Let us look more closely, though, at the peculiar phrasing of this statement. It informs us that the “Son of Man”—a role, perhaps, and not a specific person—will be coming “in” his Kingdom. This implies that his kingdom may be a kind of vehicle, although it is left to us to imagine what form this might take. We might choose to see this as a flying city, perhaps, or as the reenactment of a prehistoric record, or as a field of energy, or as the fullness of the primal body/mind, or as the utterance of a vision-serpent. If the world did not end, exactly, and if the kingdom did not sink deep roots in the earth, the existing order may nonetheless have passed away. A luminous city may have opened and departed.
Frustration with the uncooperative nature of the Apocalypse set in early on. Over the next 2000 years, it would be rescheduled five-dozen or so times. No matter how many of the predicted dates proved false, the idea never lost its attractiveness, and, after lying dormant for some period, it could quickly return to take possession of the psyche. In 1523, for example, scores of astrologers throughout Europe determined that a second Deluge would occur in 1524. This would be brought on by the conjunction of Jupiter, Saturn, and Mars, in the sign of Pisces. Since the Deluge was scheduled to start in London, many thousands of the city’s inhabitants fled. In all, more than 160 works by 56 authors either confirmed the prophesy or denounced it as a delusion.

When anticipation of the end of things takes hold, it is striking that the experience seems so immediate to those involved. It almost seems as though the experience existed in an already completed form, as though it were waiting for some small pretext to emerge.
Curiously, there is nothing in the word apocalypse itself that implies that the event must take place in the future. From the Greek “apokalyptein,” the word means simply “to uncover; to disclose; to reveal.” (The roots are “apo,” “off; away from,” and “kalyptein,” “to cover; to conceal.”) Certainly John, writing between A.D. 69 and A.D. 96, gives little or no indication that he is theorizing about events that will not take place for several thousand years.
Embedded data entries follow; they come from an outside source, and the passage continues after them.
/-- DecodeIsTotalByOp: an illegal word, and a legal one of each OP. -/
theorem test_witness_DecodeIsTotalByOp :
    legalCmd 0x4103 = false ∧ (legalCmd 0x0 = true ∧ cmdOp 0x0 = 0x0) ∧ (legalCmd 0x1 = true ∧ cmdOp 0x1 = 0x1) ∧
    (legalCmd 0x2 = true ∧ cmdOp 0x2 = 0x2) ∧ (legalCmd 0x4003 = true ∧ cmdOp 0x4003 = 0x3) ∧
    (legalCmd 0x4 = true ∧ cmdOp 0x4 = 0x4) := by decide

/-- IllegalCommandIsRefused: each of R85's cases at its boundary, on an idle block. -/
theorem test_witness_IllegalCommandIsRefused :
    legalCmd 0x5 = false ∧ legalCmd 0xF = false ∧ legalCmd 0x10 = false ∧ legalCmd 0x8000 = false ∧
    legalCmd 0x102 = false ∧ legalCmd 0x4103 = false ∧ legalCmd 0x7F03 = false ∧
    idleBlock.status.busy = false := by decide

/-- StepTakesTheFirstEvent: an agenda for each clause. -/
theorem test_witness_StepTakesTheFirstEvent :
    (idleBlock.setAgenda [rd32 0x44]).agenda = [.bus (.read 0x44#8 4)] ∧ (idleBlock.setAgenda [.engine]).agenda = [.engine] ∧
    (idleBlock.setAgenda [.reset]).agenda = [.reset] ∧ idleBlock.agenda = [] := by decide

/-- PlacedWordRunsAsTheNextStep. -/
theorem test_witness_PlacedWordRunsAsTheNextStep : decodeTableWord 32 0x303 = some (.final 3) := by decide

/-- ResetDiscardsThePendingOperation: a reset while an operation is pending. -/
theorem test_witness_ResetDiscardsThePendingOperation :
    ((busyWith (.finalOp 64)).setAgenda [.reset]).agenda = .reset :: [] ∧ (busyWith (.finalOp 64)).pend = .finalOp 64 := by decide

/-- StepKeepsConsistent: a consistent state with an operation pending, and its next. -/
theorem test_witness_StepKeepsConsistent :
    Consistent (busyWith .blockOp) ∧ step (busyWith .blockOp) = .next (engineStep (busyWith .blockOp)) :=
  ⟨by decide, step_nil rfl⟩

/-- EveryProgramEnds: a consistent state with events to come. -/
theorem test_witness_EveryProgramEnds :
    Consistent (busyErrorBlock.setAgenda [rd32 0x44, .engine]) := by decide

/-- NopChangesNothing, InitStartsANewDigest, ClrerrClearsTheErrorRecord, BlockIssueStartsTheOperation, FinalIssueStartsTheOperation: an idle block and a busy one, with and without a recorded error. -/
theorem test_witness_commands_idle_and_busy :
    idleBlock.status.busy = false ∧ errorBlock.status.busy = false ∧ errorBlock.status.err = true ∧
    (busyWith .blockOp).status.busy = true ∧ busyErrorBlock.status.busy = true ∧ busyErrorBlock.status.err = true := by decide

/-- ClrerrClearsTheErrorRecord, the clause without an error. -/
theorem test_witness_ClrerrClearsTheErrorRecord :
    doneBlock.status.busy = false ∧ doneBlock.status.err = false ∧ doneBlock.status.ecode = none := by decide

/-- BlockIssueStartsTheOperation, the illegal words of OP 2. -/
theorem test_witness_BlockIssueStartsTheOperation :
    cmdOp 0x102 = 0x2 ∧ (0x102 : Word) ≠ 0x2 ∧ cmdOp 0x12 = 0x2 ∧ cmdOp 0x8002 = 0x2 ∧ idleBlock.status.busy = false := by decide

/-- FinalIssueStartsTheOperation: n = 0, 64, 65, 127, and the illegal words of OP 3. -/
theorem test_witness_FinalIssueStartsTheOperation :
    (0 : BitVec 7).toNat ≤ 64 ∧ (64 : BitVec 7).toNat ≤ 64 ∧ 64 < (65 : BitVec 7).toNat ∧ 64 < (127 : BitVec 7).toNat ∧
    (cmdOp 0x4103 = 0x3 ∧ 64 < (cmdNbytes 0x4103).toNat) ∧ (cmdOp 0x13 = 0x3 ∧ cmdRsv0 0x13 ≠ 0) ∧
    (cmdOp 0x8003 = 0x3 ∧ cmdRsv1 0x8003 ≠ 0) ∧ idleBlock.status.busy = false := by decide

/-- CommandsWriteOnlyWhatRule36Allows: every command on an idle block, one on a busy block, and a FINAL above 64. -/
theorem test_witness_CommandsWriteOnlyWhatRule36Allows :
    (idleBlock.status.busy = false ∧ (Instr.final 64).wellFormed = true ∧ exec (.final 64) idleBlock = .next (busyWith (.finalOp 64))) ∧
    (Instr.block.wellFormed = true ∧ exec .block idleBlock = .next (busyWith .blockOp)) ∧
    (doneBlock.status.busy = false ∧ exec .nop doneBlock = .next doneBlock) ∧
    (exec .init doneBlock = .next State.reset ∧ exec .clrerr errorBlock = .next State.reset) ∧
    ((Instr.final 65).wellFormed = false ∧ exec (.final 65) idleBlock = .next errorBlock) ∧
    (busyErrorBlock.status.busy = true ∧ exec .block busyErrorBlock = .next (raiseError .busyWrite busyErrorBlock)) :=
  ⟨⟨rfl, rfl, rfl⟩, ⟨rfl, rfl⟩, ⟨rfl, rfl⟩, ⟨rfl, rfl⟩, ⟨rfl, rfl⟩, ⟨rfl, rfl⟩⟩

/-- EngineCompletesBlock, EngineCompletesFinal at n = 0 and 64, IdleEngineChangesNothing. -/
theorem test_witness_EngineCompletes :
    (((busyWith .blockOp).setAgenda [.engine]).agenda = .engine :: [] ∧ ((busyWith .blockOp).setAgenda [.engine]).pend = .blockOp) ∧
    (((busyWith (.finalOp 0)).setAgenda [.engine]).agenda = .engine :: [] ∧ ((busyWith (.finalOp 0)).setAgenda [.engine]).pend = .finalOp 0) ∧
    ((busyWith (.finalOp 64)).setAgenda [.engine]).pend = .finalOp 64 ∧
    ((idleBlock.setAgenda [.engine]).pend = .none ∧ (idleBlock.setAgenda [.engine]).agenda = .engine :: []) ∧ idleBlock.agenda = [] := by decide

/-- HostCannotDisturbThePendingOperation: two transactions before the engine's turn. -/
theorem test_witness_HostCannotDisturbThePendingOperation :
    let s := (busyWith .blockOp).setAgenda [rd32 0x44, wr32 0x00 1, .engine]
    s.status.busy = true ∧ s.agenda = [Txn.read 0x44#8 4, Txn.write 0x00#8 4 1].map .bus ++ [.engine] := by decide

/-- CyclesFollowTheCompressions: each pending operation, the ends of both ranges. -/
theorem test_witness_CyclesFollowTheCompressions :
    idleBlock.pend = .none ∧ (busyWith .blockOp).pend = .blockOp ∧ (busyWith (.finalOp 56)).pend = .finalOp 56 ∧
    (0 : Fin 65).val ≤ 55 ∧ (55 : Fin 65).val ≤ 55 ∧ 56 ≤ (56 : Fin 65).val ∧ 56 ≤ (64 : Fin 65).val := by decide

/-- CheckReportsTheFirstCause: each verdict is reached. -/
theorem test_witness_CheckReportsTheFirstCause :
    check idleBlock 0x3e 4 .read 0 = some .badSize ∧ check idleBlock 0x43 1 .read 0 = some .badSize ∧
    check idleBlock 0x54 4 .write 0 = some .badOffset ∧ check idleBlock 0x5f 1 .read 0 = some .badOffset ∧
    check idleBlock 0xa0 1 .read 0 = some .badOffset ∧ check idleBlock 0x9f 1 .write 0 = some .roWrite ∧
    check (busyWith .blockOp) 0x3c 4 .write 0 = some .busyWrite ∧ check idleBlock 0x40 4 .write 5 = some .illegalCmd ∧
    check idleBlock 0x7c 4 .write 0 = none ∧ check (busyWith .blockOp) 0x9c 4 .read 0 = none := by decide

/-- RefusedTransactionOnlyRecordsItsError: a refused read and a refused write. -/
theorem test_witness_RefusedTransactionOnlyRecordsItsError :
    check idleBlock 0x54 4 .read 0#32 = some .badOffset ∧ check idleBlock 0x44 4 .write 0 = some .roWrite := by decide

/-- FirstErrorIsKept: a block without an error, one with, and a step from it. -/
theorem test_witness_FirstErrorIsKept :
    idleBlock.status.err = false ∧ errorBlock.status.err = true ∧ step errorBlock = .next errorBlock :=
  ⟨rfl, rfl, step_nil rfl⟩

/-- BufByteAccess (k 0 and 63), BufWordAccess (j 0 and 15), HWordAccess and DigestReads (i 0 and 7), DigestReads and WordViewsAgreeWithByteViews (j, m 0 and 3), TotalHalvesAccess: an idle block, the ends of every index range. -/
theorem test_witness_accesses :
    idleBlock.status.busy = false ∧ (0 < 64 ∧ 63 < 64) ∧ (0 < 16 ∧ 15 < 16) ∧ (0 < 8 ∧ 7 < 8) ∧ (0 < 4 ∧ 3 < 4) := by decide

/-- BusyDataReadIsAFreeDraw: both sizes, every region, busy. -/
theorem test_witness_BusyDataReadIsAFreeDraw :
    (busyWith .blockOp).status.busy = true ∧
    (check (busyWith .blockOp) 0x3f 1 .read 0#32 = none ∧ region 0x3f = .buf) ∧
    (check (busyWith .blockOp) 0x48 4 .read 0#32 = none ∧ region 0x48 = .totalLo) ∧
    (check (busyWith .blockOp) 0x4c 4 .read 0#32 = none ∧ region 0x4c = .totalHi) ∧
    (check (busyWith .blockOp) 0x60 4 .read 0#32 = none ∧ region 0x60 = .h) ∧
    (check (busyWith .blockOp) 0x9f 1 .read 0#32 = none ∧ region 0x9f = .digest) ∧
    (check (busyWith .blockOp) 0x40 4 .read 0#32 = none ∧ region 0x40 = .cmd) ∧
    (check (busyWith .blockOp) 0x44 4 .read 0#32 = none ∧ region 0x44 = .status) ∧
    (check (busyWith .blockOp) 0x50 4 .read 0#32 = none ∧ region 0x50 = .id) := by decide

/-- SuccessfulReadsHaveNoSideEffect: an idle and a busy read. -/
theorem test_witness_SuccessfulReadsHaveNoSideEffect :
    check idleBlock 0x80 1 .read 0#32 = none ∧ check (busyWith .blockOp) 0x00 4 .read 0#32 = none := by decide

/-- RotrMovesBits, SmallSigmasBitwiseAndLinear, BigSigmasBitwise, ChChoosesAndMajVotes: the ends of the amounts and of the bits. -/
theorem test_witness_bits : (1 ≤ 1 ∧ 1 ≤ 31) ∧ (1 ≤ 31 ∧ 31 ≤ 31) ∧ 0 < 32 ∧ 31 < 32 := by decide

/-- BigEndianConversionsAreInverse and LengthAndDigestSerialization: the last word of a block, the last byte. -/
theorem test_witness_serialization : 60 + 3 < 64 ∧ 0 + 3 < 4 ∧ 7 < 8 ∧ 3 < 4 := by decide

/-- ScheduleRecurrence and SlidingWindowComputesTheSchedule: the ends of the ranges. -/
theorem test_witness_schedule :
    (0 < 16 ∧ 15 < 16) ∧ (16 ≤ 16 ∧ 16 < 64) ∧ (16 ≤ 63 ∧ 63 < 64) ∧ (0 ≤ 48 ∧ 48 ≤ 48) := by decide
One of the prophesies then current, that of the Essenes, said that the end would occur in A.D. 70, perhaps the very year that John wrote. Here is John’s description of some of the instructions that he received:
Then the voice which I heard from heaven spoke to me again and said, “Go, take the little book which is open in the hand of the angel who stands on the sea and on the earth.” So I went to the angel and said to him, “Give me the little book.” And he said to me, “Take and eat it; and it will make your stomach bitter, but it will be as sweet as honey in your mouth.”
“Eat,” “stomach,” “bitter,” “sweet,” “honey,” “mouth”—these are very physical words, and the act in question could not be more direct. By the eating of the little book, John becomes—on some alchemical level—that which he sees and hears. Thus, it is possible that the predictions of the Essenes were accurate after all. If an apocalypse is the disclosure of previously hidden information, we could say that it occurred at the exact moment of John’s experience.
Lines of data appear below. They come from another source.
/-- The word of an instruction; an event has none. -/
def encode : Instr → Option W64
  | .nop h o => some (r4Word 0x00 h 0 o)
  | .bra h o => some (i22Word 0x01 h 0 o)
  | .brx h o => some (r4Word 0x02 h 0 o)
  | .call h o => some (i22Word 0x03 h 0 o)
  | .callx h o => some (r4Word 0x04 h 0 o)
  | .ret h o => some (r4Word 0x05 h 0 o)
  | .exit h o => some (r4Word 0x06 h 0 o)
  | .yield h o => some (r4Word 0x07 h 0 o)
  | .jenter h o => some (rmWord 0x08 h 0 o)
  | .jquit h o => some (rmWord 0x09 h 0 o)
  | .jwait h o => some (rmWord 0x0A h 0 o)
  | .jsave h o => some (rmWord 0x0B h 0 o)
  | .jrestore h o => some (rmWord 0x0C h 0 o)
  | .jread h o => some (rmWord 0x0D h 0 o)
  | .mov h x o => some (r4Word 0x20 h (wdCode x) o)
  | .movi h x o => some (i22Word 0x33 h (wdCode x) o)
  | .sel h x o => some (r4Word 0x2F h (wdCode x) o)
  | .iadd h x o => some (r4Word 0x21 h (addXCode x) o)
  | .isub h x o => some (r4Word 0x22 h (addXCode x) o)
  | .iaddi h x o => some (i22Word 0x23 h (wdCode x) o)
  | .imul h x o => some (r4Word 0x24 h (mulXCode x) o)
  | .imad h x o => some (r4Word 0x25 h (madXCode x) o)
  | .imin h x o => some (r4Word 0x26 h (minXCode x) o)
  | .imax h x o => some (r4Word 0x27 h (minXCode x) o)
  | .shl h o => some (r4Word 0x28 h 0 o)
  | .shr h o => some (r4Word 0x28 h 1 o)
  | .sar h o => some (r4Word 0x28 h 2 o)
  | .rol h o => some (r4Word 0x28 h 3 o)
  | .ror h o => some (r4Word 0x28 h 4 o)
  | .fshL h o => some (r4Word 0x29 h 0 o)
  | .fshR h o => some (r4Word 0x29 h 1 o)
  | .andB h o => some (r4Word 0x2A h 0 o)
  | .orB h o => some (r4Word 0x2A h 1 o)
  | .xorB h o => some (r4Word 0x2A h 2 o)
  | .andnB h o => some (r4Word 0x2A h 3 o)
  | .ornB h o => some (r4Word 0x2A h 4 o)
  | .xnorB h o => some (r4Word 0x2A h 5 o)
  | .notB h o => some (r4Word 0x2A h 6 o)
  | .clz h o => some (r4Word 0x2B h 0 o)
  | .popc h o => some (r4Word 0x2B h 1 o)
  | .brev h o => some (r4Word 0x2B h 2 o)
  | .bfe h x o => some (r4Word 0x2C h (extCode x) o)
  | .bfi h o => some (r4Word 0x2D h 0 o)
  | .icmp h x o => some (rmWord 0x2E h (ccCode x) o)
  | .pand h o => some (r4Word 0x30 h 0 o)
  | .por h o => some (r4Word 0x30 h 1 o)
  | .pxor h o => some (r4Word 0x30 h 2 o)
  | .pandn h o => some (r4Word 0x30 h 3 o)
  | .pnot h o => some (r4Word 0x30 h 4 o)
  | .ptov h o => some (r4Word 0x32 h 0 o)
  | .vtop h o => some (r4Word 0x32 h 1 o)
  | .lea h x o => some (rmWord 0x31 h (idxXCode x) o)
  | .faddF32 h x o => some (rmWord 0x40 h (rndCode x) o)
  | .faddF64 h x o => some (rmWord 0x41 h (rndCode x) o)
  | .faddF16 h x o => some (rmWord 0x42 h (rndCode x) o)
  | .faddBf16 h x o => some (rmWord 0x43 h (rndCode x) o)
  | .fmulF32 h x o => some (rmWord 0x44 h (rndCode x) o)
  | .fmulF64 h x o => some (rmWord 0x45 h (rndCode x) o)
  | .fmulF16 h x o => some (rmWord 0x46 h (rndCode x) o)
  | .fmulBf16 h x o => some (rmWord 0x47 h (rndCode x) o)
  | .fmaF32 h x o => some (r4Word 0x48 h (rndCode x) o)
  | .fmaF64 h x o => some (r4Word 0x49 h (rndCode x) o)
  | .fmaF16 h x o => some (r4Word 0x4A h (rndCode x) o)
  | .fmaBf16 h x o => some (r4Word 0x4B h (rndCode x) o)
  | .fminF32 h o => some (r4Word 0x4C h 0 o)
  | .fminF64 h o => some (r4Word 0x4D h 0 o)
  | .fminF16 h o => some (r4Word 0x4E h 0 o)
  | .fminBf16 h o => some (r4Word 0x4F h 0 o)
  | .fmaxF32 h o => some (r4Word 0x4C h 1 o)
  | .fmaxF64 h o => some (r4Word 0x4D h 1 o)
  | .fmaxF16 h o => some (r4Word 0x4E h 1 o)
  | .fmaxBf16 h o => some (r4Word 0x4F h 1 o)
  | .fcmpF32 h x o => some (r4Word 0x50 h (fCcCode x) o)
  | .fcmpF64 h x o => some (r4Word 0x51 h (fCcCode x) o)
  | .fcmpF16 h x o => some (r4Word 0x52 h (fCcCode x) o)
  | .fcmpBf16 h x o => some (r4Word 0x53 h (fCcCode x) o)
  | .frcpF32 h o => some (r4Word 0x54 h 0 o)
  | .fsqrtF32 h o => some (r4Word 0x54 h 1 o)
  | .frsqF32 h o => some (r4Word 0x54 h 2 o)
  | .fexp2F32 h o => some (r4Word 0x54 h 3 o)
  | .flog2F32 h o => some (r4Word 0x54 h 4 o)
  | .fsinF32 h o => some (r4Word 0x54 h 5 o)
  | .fcosF32 h o => some (r4Word 0x54 h 6 o)
  | .ftanhF32 h o => some (r4Word 0x54 h 7 o)
  | .frcpF64 h o => some (r4Word 0x55 h 0 o)
  | .fsqrtF64 h o => some (r4Word 0x55 h 1 o)
  | .frsqF64 h o => some (r4Word 0x55 h 2 o)
  | .faddiF32 h x o => some (i20Word 0x56 h (rndCode x) o)
  | .fmuliF32 h x o => some (i20Word 0x57 h (rndCode x) o)
  | .fmaiF32 h x o => some (i20Word 0x58 h (rndCode x) o)
  | .fmoviF32 h o => some (i20Word 0x59 h 0 o)
  | .cvt h x o => some (cvWord 0x60 h (rndCode x) o)
  | .bpack h x o => some (rmWord 0x61 h (rndCode x) o)
  | .bunpk h o => some (rmWord 0x62 h 0 o)
  | .xpatld h o => some (rmWord 0x63 h 0 o)
  | .xperm h o => some (rmWord 0x64 h 0 o)
  | .shflIdx h o => some (r4Word 0x65 h 0 o)
  | .shflUp h o => some (r4Word 0x65 h 1 o)
  | .shflDown h o => some (r4Word 0x65 h 2 o)
  | .shflXor h o => some (r4Word 0x65 h 3 o)
  | .bcast h x o => some (r4Word 0x66 h (wdCode x) o)
  | .ballot h o => some (r4Word 0x67 h 0 o)
  | .voteAny h o => some (r4Word 0x6B h 0 o)
  | .voteAll h o => some (r4Word 0x6B h 1 o)
  | .voteUni h o => some (r4Word 0x6B h 2 o)
  | .redAdd h o => some (rmWord 0x68 h 0 o)
  | .redMin h o => some (rmWord 0x68 h 1 o)
  | .redMax h o => some (rmWord 0x68 h 2 o)
  | .redAnd h o => some (rmWord 0x68 h 3 o)
  | .redOr h o => some (rmWord 0x68 h 4 o)
  | .redXor h o => some (rmWord 0x68 h 5 o)
  | .fredAdd h o => some (rmWord 0x69 h 0 o)
  | .fredMin h o => some (rmWord 0x69 h 1 o)
  | .fredMax h o => some (rmWord 0x69 h 2 o)
  | .scanAdd h o => some (rmWord 0x6A h 0 o)
  | .scanXadd h o => some (rmWord 0x6A h 1 o)
  | .scanMax h o => some (rmWord 0x6A h 2 o)
  | .scanMin h o => some (rmWord 0x6A h 3 o)
  | .ldG h x o => some (r4Word 0x80 h (ldWCode x) o)
  | .ldSp h x o => some (r4Word 0x81 h (ldWCode x) o)
  | .ldOb h x o => some (r4Word 0x82 h (ldWCode x) o)
  | .ldMs h x o => some (r4Word 0x83 h (ldWCode x) o)
  | .stG h x o => some (r4Word 0x84 h (stWCode x) o)
  | .stSp h x o => some (r4Word 0x85 h (stWCode x) o)
  | .stOb h x o => some (r4Word 0x86 h (stWCode x) o)
  | .stMs h x o => some (r4Word 0x87 h (stWCode x) o)
  | .stuG h o => some (r4Word 0x88 h 0 o)
  | .stuSp h o => some (r4Word 0x89 h 0 o)
  | .ldmc h x o => some (r4Word 0x8A h (mcXCode x) o)
  | .prefL1 h o => some (r4Word 0x8B h 0 o)
  | .prefL2 h o => some (r4Word 0x8B h 1 o)
  | .residKeep h o => some (r4Word 0x8C h 0 o)
  | .residNorm h o => some (r4Word 0x8C h 1 o)
  | .banksw h o => some (r4Word 0x8D h 0 o)
  | .atomGAdd h o => some (rmWord 0xA0 h 0 o)
  | .atomGMin h o => some (rmWord 0xA0 h 1 o)
  | .atomGMax h o => some (rmWord 0xA0 h 2 o)
  | .atomGAnd h o => some (rmWord 0xA0 h 3 o)
  | .atomGOr h o => some (rmWord 0xA0 h 4 o)
  | .atomGXor h o => some (rmWord 0xA0 h 5 o)
  | .atomGExch h o => some (rmWord 0xA0 h 6 o)
  | .atomGCas h o => some (rmWord 0xA0 h 7 o)
  | .atomSpAdd h o => some (rmWord 0xA1 h 0 o)
  | .atomSpMin h o => some (rmWord 0xA1 h 1 o)
  | .atomSpMax h o => some (rmWord 0xA1 h 2 o)
  | .atomSpAnd h o => some (rmWord 0xA1 h 3 o)
  | .atomSpOr h o => some (rmWord 0xA1 h 4 o)
  | .atomSpXor h o => some (rmWord 0xA1 h 5 o)
  | .atomSpExch h o => some (rmWord 0xA1 h 6 o)
  | .atomSpCas h o => some (rmWord 0xA1 h 7 o)
  | .fenceRel h o => some (rmWord 0xA2 h 0 o)
  | .fenceAcq h o => some (rmWord 0xA2 h 1 o)
  | .fenceAr h o => some (rmWord 0xA2 h 2 o)
  | .fenceX h o => some (rmWord 0xA3 h 0 o)
  | .bind h o => some (r4Word 0xA4 h 0 o)
  | .unbind h o => some (r4Word 0xA5 h 0 o)
  | .acq h o => some (r4Word 0xA6 h 0 o)
  | .relSet h o => some (r4Word 0xA7 h 0 o)
  | .relAdd h o => some (r4Word 0xA7 h 1 o)
  | .relSub h o => some (r4Word 0xA7 h 2 o)
  | .waita h x o => some (rmWord 0xA8 h (waXCode x) o)
  | .barArv h o => some (r4Word 0xA9 h 0 o)
  | .barWait h o => some (r4Word 0xA9 h 1 o)
  | .barSync h o => some (r4Word 0xA9 h 2 o)
  | .obres h o => some (rmWord 0xC0 h 0 o)
  | .obfree h o => some (rmWord 0xC1 h 0 o)
  | .mma h o => some (r4Word 0xC2 h 0 o)
  | .msmld h x o => some (r4Word 0xC3 h (wdCode x) o)
  | .msmst h x o => some (r4Word 0xC4 h (wdCode x) o)
  | .bondAcq h o => some (rmWord 0xC6 h 0 o)
  | .bondRel h o => some (r4Word 0xC7 h 0 o)
  | .cpy h o => some (r4Word 0xC8 h 0 o)
  | .lxfer h o => some (r4Word 0xD1 h 0 o)
  | .swdecl h o => some (r4Word 0xC9 h 0 o)
  | .swstart h o => some (r4Word 0xCA h 0 o)
  | .swpull h o => some (r4Word 0xCB h 0 o)
  | .swpark h o => some (r4Word 0xCC h 0 o)
  | .swdone h o => some (r4Word 0xCD h 0 o)
  | .swkeep h o => some (r4Word 0xCE h 0 o)
  | .swwake h o => some (r4Word 0xCF h 0 o)
  | .swstat h o => some (r4Word 0xD0 h 0 o)
  | .trap h o => some (i22Word 0xE0 h 0 o)
  | .tret h o => some (r4Word 0xE1 h 0 o)
  | .sysr h o => some (r4Word 0xE2 h 0 o)
  | .sysw h o => some (r4Word 0xE3 h 0 o)
  | .clock h o => some (r4Word 0xE4 h 0 o)
  | .pld h x o => some (r4Word 0xE8 h (wdCode x) o)
  | .pst h x o => some (r4Word 0xE9 h (wdCode x) o)
  | .msix h o => some (r4Word 0xEA h 0 o)
  | .grel h o => some (r4Word 0xEB h 0 o)
  | .gstop h x o => some (r4Word 0xEC h (stopXCode x) o)
  | .gsave h o => some (r4Word 0xED h 0 o)
  | .grest h o => some (r4Word 0xEE h 0 o)
  | .coldReset => none
  | .perstDeassert => none
  | .warmReset => none
  | .configRequest => none
  | .warmResetRequest => none
  | .functionResetRequest => none
  | .functionLevelReset => none
  | .functionResetWashEnd => none
  | .thermalShutdown => none
  | .droopDetect => none
  | .voltageFrequencyLoop => none
  | .governorWindow => none
  | .flitReceive => none
  | .nakReceive => none
  | .resendAfterBackoff => none
  | .ackTimer => none
  | .replayTimeout => none
  | .laneLossOfLock => none
  | .portRecoveryComplete => none
  | .portRecoveryTimeout => none
  | .linkEnable => none
  | .linkDisable => none
  | .linkCountersClear => none
  | .registerWrite => none
  | .apercfgWrite => none
  | .hostApertureRead => none
  | .hostApertureWrite => none
  | .featureLock => none
  | .fetchNonce => none
  | .submitRelease => none
  | .ownershipReservedOp => none
  | .createContext => none
  | .destroyContext => none
  | .createQueue => none
  | .destroyQueue => none
  | .registerSignal => none
  | .unregisterSignal => none
  | .setEventRing => none
  | .resetQueue => none
  | .readAttestationQuote => none
  | .checkpointStreamStart => none
  | .checkpointStreamAbort => none
  | .checkpointStreamEnd => none
  | .rangeHold => none
  | .rangeRelease => none
  | .rangeInvalidate => none
  | .migratePage => none
  | .resolveFaultsRetry => none
  | .resolveFaultsFail => none
  | .readCounters => none
  | .mailboxReservedOp => none
  | .mailboxRequestComplete => none
  | .eventConsumerWrite => none
  | .eventLostClear => none
  | .ceCountClear => none
  | .ironctlWrite => none
  | .packetPickup => none
  | .queueScan => none
  | .slotIdleRelease => none
  | .queueEviction => none
  | .suspectedWaitCycle => none
  | .waitSignalTimeout => none
  | .launchPacket => none
  | .copyPacket => none
  | .waitSignalPacket => none
  | .setSignalPacket => none
  | .barrierAndPacket => none
  | .markerPacket => none
  | .headWaitSatisfied => none
  | .agentAccessRetry => none
  | .workgroupClaim => none
  | .gangClaim => none
  | .gangHoldRequest => none
  | .gangHoldAnswer => none
  | .groupRelease => none
  | .headOfLineHold => none
  | .sliceContentionTest => none
  | .stopRequest => none
  | .drainComplete => none
  | .workgroupRetire => none
  | .watchdogHang => none
  | .remotePendingLimit => none
  | .uncorrectableError => none
  | .poisonConsumed => none
  | .killComplete => none
  | .frameWashComplete => none
  | .l2SliceWashComplete => none
  | .ironingTurn => none
  | .ironingScanStart => none
  | .ironingScanComplete => none
  | .pageWalk => none
  | .overflowNakResend => none
  | .l2Eviction => none
  | .multicastWindowClose => none
  | .quarterSelection => none
  | .flagOperationComplete => none
  | .engineNakResend => none
  | .operandTokenReceive => none
  | .operandTokenResend => none
  | .matrixOperationComplete => none
  | .copyCommandComplete => none
  | .linkTransferComplete => none
  | .remoteWakeNotify => none
  | .sweepDecisionNotify => none
  | .stalledWatchReread => none
  | .resumeWordWrite => none
  | .syscallConsWrite => none
  | .bankmodeWrite => none
  | .bankSwitchComplete => none
  | .waitaConditionMet => none
  | .lpc1Write => none
  | .rngvalWrite => none
  | .mxstallClear => none
  | .engnakClear => none
  | .startStepComplete => none
  | .linkTrainingComplete => none
  | .pcieLinkTrained => none
  | .droopEnd => none
  | .powerLoss => none
  | .ownerKeyProvisioning => none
If we pause to look a bit closer at the word roots, at “apo” and “kalyptein,” we may be surprised to learn that the name “Calypso” also comes from the latter root. In the Odyssey, set sometime in the Bronze Age, the goddess Calypso enchants Odysseus with her singing and keeps him prisoner on her island, Ogygia, for seven years. When Odysseus departs, this could also be seen as an un-covering, as a small apocalypse. The world does not end; rather, Zeus sends Hermes to Calypso, with instructions that she should set the hero free. Threats are made. Calypso is quite annoyed at what she sees as a double-standard: the gods hate it when goddesses choose to have affairs with mortals, while they do not restrain their sexual urges in the least. She nonetheless provides Odysseus with water, wine, bread, a grove of trees to cut, a bronze ax with an olivewood handle, cloth to make sails, and whatever else is needed to build and supply his raft. As a final gift, she provides him with an in-depth knowledge of the stars. The whole of the story, the weaving of the spell and the uncovering, seems to take place at some occult angle to the present. It is relevant, perhaps, that seven years have gone by. “One thing happens,” says Homer, “and then the next.” The historical date is of no particular importance.
If the number seven is present in the story of Odysseus and Calypso, it is present in a relatively non-dramatic way. We are left to probe the esoteric significance of the number at our leisure. In John’s retelling of his vision, on the other hand, the number is obsessively repeated. Among other things, there are seven golden lampstands, seven churches that are in Asia, seven vials of wrath, seven heads on the Great Beast that rises out of the sea, seven plagues, seven thunders, seven stars in the hand of the Son of Man, seven trumpets that announce catastrophes, a lamb with seven horns and seven eyes, and, of course, the seven seals, which are scheduled to be opened. The Hebrew word for seven is “sheba,” which means “promise” or “oath.” It is a word that guarantees some form of fulfillment. In the form of “shiva,” it is also a seven day period of mourning that follows the death of a loved one. (While John wrote in Koine Greek, the number symbolism of the book is closely tied to the Old Testament.) However John may have understood it, the role played by the number seven in the book is clearly an ambiguous one, with a two-faced, Janus-like aspect. It is in some way connected to both destruction and perfection, and it points to the completion of a cycle.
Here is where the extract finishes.